Assignment => The answer must consist only of the lines from the line with "to end leaves" to the line with "The Presenter at", both included, exactly as they stand below.

(Saved entries)
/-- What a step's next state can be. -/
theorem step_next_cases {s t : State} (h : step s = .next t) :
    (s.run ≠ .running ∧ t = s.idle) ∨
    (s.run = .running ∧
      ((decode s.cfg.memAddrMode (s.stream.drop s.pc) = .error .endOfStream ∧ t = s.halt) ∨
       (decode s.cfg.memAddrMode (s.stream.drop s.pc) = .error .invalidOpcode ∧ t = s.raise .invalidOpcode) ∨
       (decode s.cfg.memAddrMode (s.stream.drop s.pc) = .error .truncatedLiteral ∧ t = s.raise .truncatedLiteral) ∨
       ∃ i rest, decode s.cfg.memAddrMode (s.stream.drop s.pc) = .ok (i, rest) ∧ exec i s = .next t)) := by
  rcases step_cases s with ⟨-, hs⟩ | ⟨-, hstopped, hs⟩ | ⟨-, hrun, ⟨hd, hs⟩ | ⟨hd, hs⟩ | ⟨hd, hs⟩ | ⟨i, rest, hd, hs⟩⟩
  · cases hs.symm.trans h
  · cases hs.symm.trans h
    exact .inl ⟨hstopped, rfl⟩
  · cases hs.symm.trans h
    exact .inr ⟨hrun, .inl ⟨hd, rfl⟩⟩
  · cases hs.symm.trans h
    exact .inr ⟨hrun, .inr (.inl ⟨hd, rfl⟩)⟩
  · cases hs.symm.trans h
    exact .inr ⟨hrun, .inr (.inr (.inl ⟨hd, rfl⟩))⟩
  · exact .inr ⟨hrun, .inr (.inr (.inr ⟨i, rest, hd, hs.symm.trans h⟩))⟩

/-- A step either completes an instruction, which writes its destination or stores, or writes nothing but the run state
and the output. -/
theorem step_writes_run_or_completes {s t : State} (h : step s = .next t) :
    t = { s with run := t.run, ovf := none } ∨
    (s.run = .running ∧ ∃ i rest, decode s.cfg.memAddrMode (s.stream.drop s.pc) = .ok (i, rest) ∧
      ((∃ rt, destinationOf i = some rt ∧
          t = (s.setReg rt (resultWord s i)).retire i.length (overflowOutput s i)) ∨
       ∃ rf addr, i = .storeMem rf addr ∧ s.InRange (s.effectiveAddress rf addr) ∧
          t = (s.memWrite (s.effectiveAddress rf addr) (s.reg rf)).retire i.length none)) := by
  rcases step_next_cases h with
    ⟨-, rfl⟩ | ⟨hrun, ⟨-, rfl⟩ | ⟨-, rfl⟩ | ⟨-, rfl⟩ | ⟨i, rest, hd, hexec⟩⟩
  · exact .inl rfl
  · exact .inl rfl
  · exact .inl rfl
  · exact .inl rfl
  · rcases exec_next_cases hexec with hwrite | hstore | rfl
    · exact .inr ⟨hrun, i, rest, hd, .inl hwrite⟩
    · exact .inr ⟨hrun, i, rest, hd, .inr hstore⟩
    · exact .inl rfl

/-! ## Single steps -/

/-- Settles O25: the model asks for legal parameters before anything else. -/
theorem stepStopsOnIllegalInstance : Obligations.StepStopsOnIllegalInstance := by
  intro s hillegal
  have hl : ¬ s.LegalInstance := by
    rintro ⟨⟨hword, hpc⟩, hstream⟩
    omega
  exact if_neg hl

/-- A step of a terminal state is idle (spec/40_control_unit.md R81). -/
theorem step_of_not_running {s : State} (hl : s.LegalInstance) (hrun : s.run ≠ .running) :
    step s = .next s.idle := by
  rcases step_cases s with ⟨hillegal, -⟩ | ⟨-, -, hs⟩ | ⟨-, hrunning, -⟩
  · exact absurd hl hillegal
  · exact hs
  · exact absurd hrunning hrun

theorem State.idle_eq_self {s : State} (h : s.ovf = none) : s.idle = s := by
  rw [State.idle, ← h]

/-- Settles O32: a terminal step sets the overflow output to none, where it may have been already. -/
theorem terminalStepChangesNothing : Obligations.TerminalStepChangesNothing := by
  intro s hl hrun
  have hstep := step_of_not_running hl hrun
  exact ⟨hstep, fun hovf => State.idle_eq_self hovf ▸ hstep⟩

...

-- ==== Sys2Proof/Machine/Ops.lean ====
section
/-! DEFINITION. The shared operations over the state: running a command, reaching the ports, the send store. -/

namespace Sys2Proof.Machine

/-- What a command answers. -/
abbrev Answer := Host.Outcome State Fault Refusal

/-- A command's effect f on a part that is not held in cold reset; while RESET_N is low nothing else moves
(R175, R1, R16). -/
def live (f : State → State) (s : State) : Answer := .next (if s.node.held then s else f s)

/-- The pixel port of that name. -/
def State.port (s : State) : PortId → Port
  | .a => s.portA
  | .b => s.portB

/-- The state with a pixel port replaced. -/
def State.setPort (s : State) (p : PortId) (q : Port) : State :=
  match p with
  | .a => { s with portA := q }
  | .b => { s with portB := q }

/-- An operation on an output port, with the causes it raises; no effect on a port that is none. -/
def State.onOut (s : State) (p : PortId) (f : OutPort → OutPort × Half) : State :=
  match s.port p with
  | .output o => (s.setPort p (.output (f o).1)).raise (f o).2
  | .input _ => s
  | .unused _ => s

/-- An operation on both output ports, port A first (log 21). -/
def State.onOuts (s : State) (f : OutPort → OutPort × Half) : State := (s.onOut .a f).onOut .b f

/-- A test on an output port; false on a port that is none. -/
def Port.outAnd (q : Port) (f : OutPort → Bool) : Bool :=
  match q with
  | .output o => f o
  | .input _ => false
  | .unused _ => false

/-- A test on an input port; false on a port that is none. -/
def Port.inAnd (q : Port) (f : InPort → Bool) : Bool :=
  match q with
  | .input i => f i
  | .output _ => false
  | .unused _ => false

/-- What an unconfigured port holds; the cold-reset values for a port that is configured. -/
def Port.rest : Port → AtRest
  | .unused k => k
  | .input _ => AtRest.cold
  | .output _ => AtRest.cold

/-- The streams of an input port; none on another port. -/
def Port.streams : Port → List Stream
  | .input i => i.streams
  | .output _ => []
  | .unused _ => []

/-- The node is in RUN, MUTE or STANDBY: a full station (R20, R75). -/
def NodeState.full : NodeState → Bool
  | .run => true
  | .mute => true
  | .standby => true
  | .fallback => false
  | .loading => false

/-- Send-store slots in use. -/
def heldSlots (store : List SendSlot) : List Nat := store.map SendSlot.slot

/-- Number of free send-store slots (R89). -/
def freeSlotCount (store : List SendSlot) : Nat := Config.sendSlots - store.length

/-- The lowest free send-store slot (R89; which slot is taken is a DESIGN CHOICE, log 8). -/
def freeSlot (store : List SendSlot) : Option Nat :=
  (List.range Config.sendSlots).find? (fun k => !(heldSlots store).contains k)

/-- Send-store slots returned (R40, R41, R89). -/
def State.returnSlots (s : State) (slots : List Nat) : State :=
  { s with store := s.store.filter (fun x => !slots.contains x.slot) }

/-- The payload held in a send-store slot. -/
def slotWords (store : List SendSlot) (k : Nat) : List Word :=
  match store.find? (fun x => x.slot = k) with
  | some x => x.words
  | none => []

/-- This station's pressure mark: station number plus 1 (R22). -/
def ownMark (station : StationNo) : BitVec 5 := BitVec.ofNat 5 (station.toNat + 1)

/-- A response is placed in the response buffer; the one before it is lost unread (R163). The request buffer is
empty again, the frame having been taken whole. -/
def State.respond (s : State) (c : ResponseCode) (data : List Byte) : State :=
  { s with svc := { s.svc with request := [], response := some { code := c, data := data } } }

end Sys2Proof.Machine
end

==

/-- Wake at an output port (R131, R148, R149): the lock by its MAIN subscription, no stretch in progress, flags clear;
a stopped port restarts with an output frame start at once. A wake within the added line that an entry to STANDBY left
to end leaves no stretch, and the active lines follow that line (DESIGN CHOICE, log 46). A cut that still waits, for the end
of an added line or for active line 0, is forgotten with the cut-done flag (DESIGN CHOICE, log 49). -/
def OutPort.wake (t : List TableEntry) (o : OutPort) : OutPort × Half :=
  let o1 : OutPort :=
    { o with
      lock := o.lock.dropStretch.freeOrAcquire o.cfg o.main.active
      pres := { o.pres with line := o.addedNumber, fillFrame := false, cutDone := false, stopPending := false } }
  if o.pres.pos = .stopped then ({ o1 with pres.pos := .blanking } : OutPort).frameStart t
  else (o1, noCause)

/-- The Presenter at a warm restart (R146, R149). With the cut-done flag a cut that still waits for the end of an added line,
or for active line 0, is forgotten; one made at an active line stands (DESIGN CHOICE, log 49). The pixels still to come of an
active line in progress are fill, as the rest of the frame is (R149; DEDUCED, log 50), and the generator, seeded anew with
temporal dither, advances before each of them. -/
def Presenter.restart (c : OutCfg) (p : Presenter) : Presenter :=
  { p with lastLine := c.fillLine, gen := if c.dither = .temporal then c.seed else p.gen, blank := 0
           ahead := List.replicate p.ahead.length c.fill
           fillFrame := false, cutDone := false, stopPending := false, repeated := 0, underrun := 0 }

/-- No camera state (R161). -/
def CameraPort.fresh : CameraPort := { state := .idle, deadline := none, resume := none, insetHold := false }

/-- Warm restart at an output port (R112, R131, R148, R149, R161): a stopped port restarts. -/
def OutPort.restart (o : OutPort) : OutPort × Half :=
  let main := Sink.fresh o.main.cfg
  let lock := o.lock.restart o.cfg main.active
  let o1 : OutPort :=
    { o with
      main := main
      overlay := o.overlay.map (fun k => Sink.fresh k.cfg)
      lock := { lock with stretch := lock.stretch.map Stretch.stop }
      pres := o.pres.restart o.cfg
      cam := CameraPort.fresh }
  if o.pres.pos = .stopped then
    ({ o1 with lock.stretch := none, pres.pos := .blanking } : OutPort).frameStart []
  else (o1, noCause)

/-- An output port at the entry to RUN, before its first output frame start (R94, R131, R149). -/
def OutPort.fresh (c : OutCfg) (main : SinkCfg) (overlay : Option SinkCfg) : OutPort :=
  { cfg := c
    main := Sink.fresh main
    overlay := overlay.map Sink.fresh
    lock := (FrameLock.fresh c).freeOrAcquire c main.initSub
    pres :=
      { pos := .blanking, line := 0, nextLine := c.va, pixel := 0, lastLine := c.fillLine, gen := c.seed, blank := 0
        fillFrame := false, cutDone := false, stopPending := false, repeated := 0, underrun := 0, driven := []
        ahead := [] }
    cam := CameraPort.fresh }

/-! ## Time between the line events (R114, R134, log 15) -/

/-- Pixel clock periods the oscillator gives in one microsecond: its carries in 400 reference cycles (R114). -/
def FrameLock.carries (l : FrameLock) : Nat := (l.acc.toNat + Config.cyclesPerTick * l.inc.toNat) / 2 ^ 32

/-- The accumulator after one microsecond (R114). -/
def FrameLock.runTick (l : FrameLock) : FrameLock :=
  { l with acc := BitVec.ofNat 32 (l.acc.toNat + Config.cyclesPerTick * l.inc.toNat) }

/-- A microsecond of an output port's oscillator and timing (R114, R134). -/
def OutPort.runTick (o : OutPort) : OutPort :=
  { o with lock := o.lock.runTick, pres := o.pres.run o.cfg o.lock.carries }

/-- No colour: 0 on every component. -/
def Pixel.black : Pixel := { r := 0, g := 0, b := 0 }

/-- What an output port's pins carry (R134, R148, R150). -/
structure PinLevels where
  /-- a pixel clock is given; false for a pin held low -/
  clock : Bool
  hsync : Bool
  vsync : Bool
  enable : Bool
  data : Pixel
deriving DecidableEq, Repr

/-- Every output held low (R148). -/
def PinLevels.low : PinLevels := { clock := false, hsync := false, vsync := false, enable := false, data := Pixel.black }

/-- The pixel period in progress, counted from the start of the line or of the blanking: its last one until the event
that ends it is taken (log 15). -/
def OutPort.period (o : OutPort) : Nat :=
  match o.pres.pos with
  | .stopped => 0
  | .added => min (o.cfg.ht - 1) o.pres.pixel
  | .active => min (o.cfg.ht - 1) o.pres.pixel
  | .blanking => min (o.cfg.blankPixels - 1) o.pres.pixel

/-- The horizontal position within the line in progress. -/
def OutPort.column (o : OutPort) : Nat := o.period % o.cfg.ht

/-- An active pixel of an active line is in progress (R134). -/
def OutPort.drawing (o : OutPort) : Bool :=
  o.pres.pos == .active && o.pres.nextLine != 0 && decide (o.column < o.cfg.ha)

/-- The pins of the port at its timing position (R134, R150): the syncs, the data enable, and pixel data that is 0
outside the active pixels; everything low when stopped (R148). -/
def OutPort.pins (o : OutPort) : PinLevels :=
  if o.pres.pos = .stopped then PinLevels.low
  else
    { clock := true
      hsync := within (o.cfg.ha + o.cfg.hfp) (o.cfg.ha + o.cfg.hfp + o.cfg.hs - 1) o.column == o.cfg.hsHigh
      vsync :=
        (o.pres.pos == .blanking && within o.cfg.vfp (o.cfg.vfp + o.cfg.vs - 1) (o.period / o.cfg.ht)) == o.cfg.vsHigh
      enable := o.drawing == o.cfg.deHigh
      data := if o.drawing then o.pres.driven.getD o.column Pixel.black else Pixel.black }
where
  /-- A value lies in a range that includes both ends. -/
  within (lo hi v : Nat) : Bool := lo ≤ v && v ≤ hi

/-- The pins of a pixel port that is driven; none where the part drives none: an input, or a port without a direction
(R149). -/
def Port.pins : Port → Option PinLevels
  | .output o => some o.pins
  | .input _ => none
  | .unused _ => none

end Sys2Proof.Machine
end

Written response =>
to end leaves no stretch, and the active lines follow that line (DESIGN CHOICE, log 46). A cut that still waits, for the end
of an added line or for active line 0, is forgotten with the cut-done flag (DESIGN CHOICE, log 49). -/
def OutPort.wake (t : List TableEntry) (o : OutPort) : OutPort × Half :=
  let o1 : OutPort :=
    { o with
      lock := o.lock.dropStretch.freeOrAcquire o.cfg o.main.active
      pres := { o.pres with line := o.addedNumber, fillFrame := false, cutDone := false, stopPending := false } }
  if o.pres.pos = .stopped then ({ o1 with pres.pos := .blanking } : OutPort).frameStart t
  else (o1, noCause)

/-- The Presenter at a warm restart (R146, R149). With the cut-done flag a cut that still waits for the end of an added line,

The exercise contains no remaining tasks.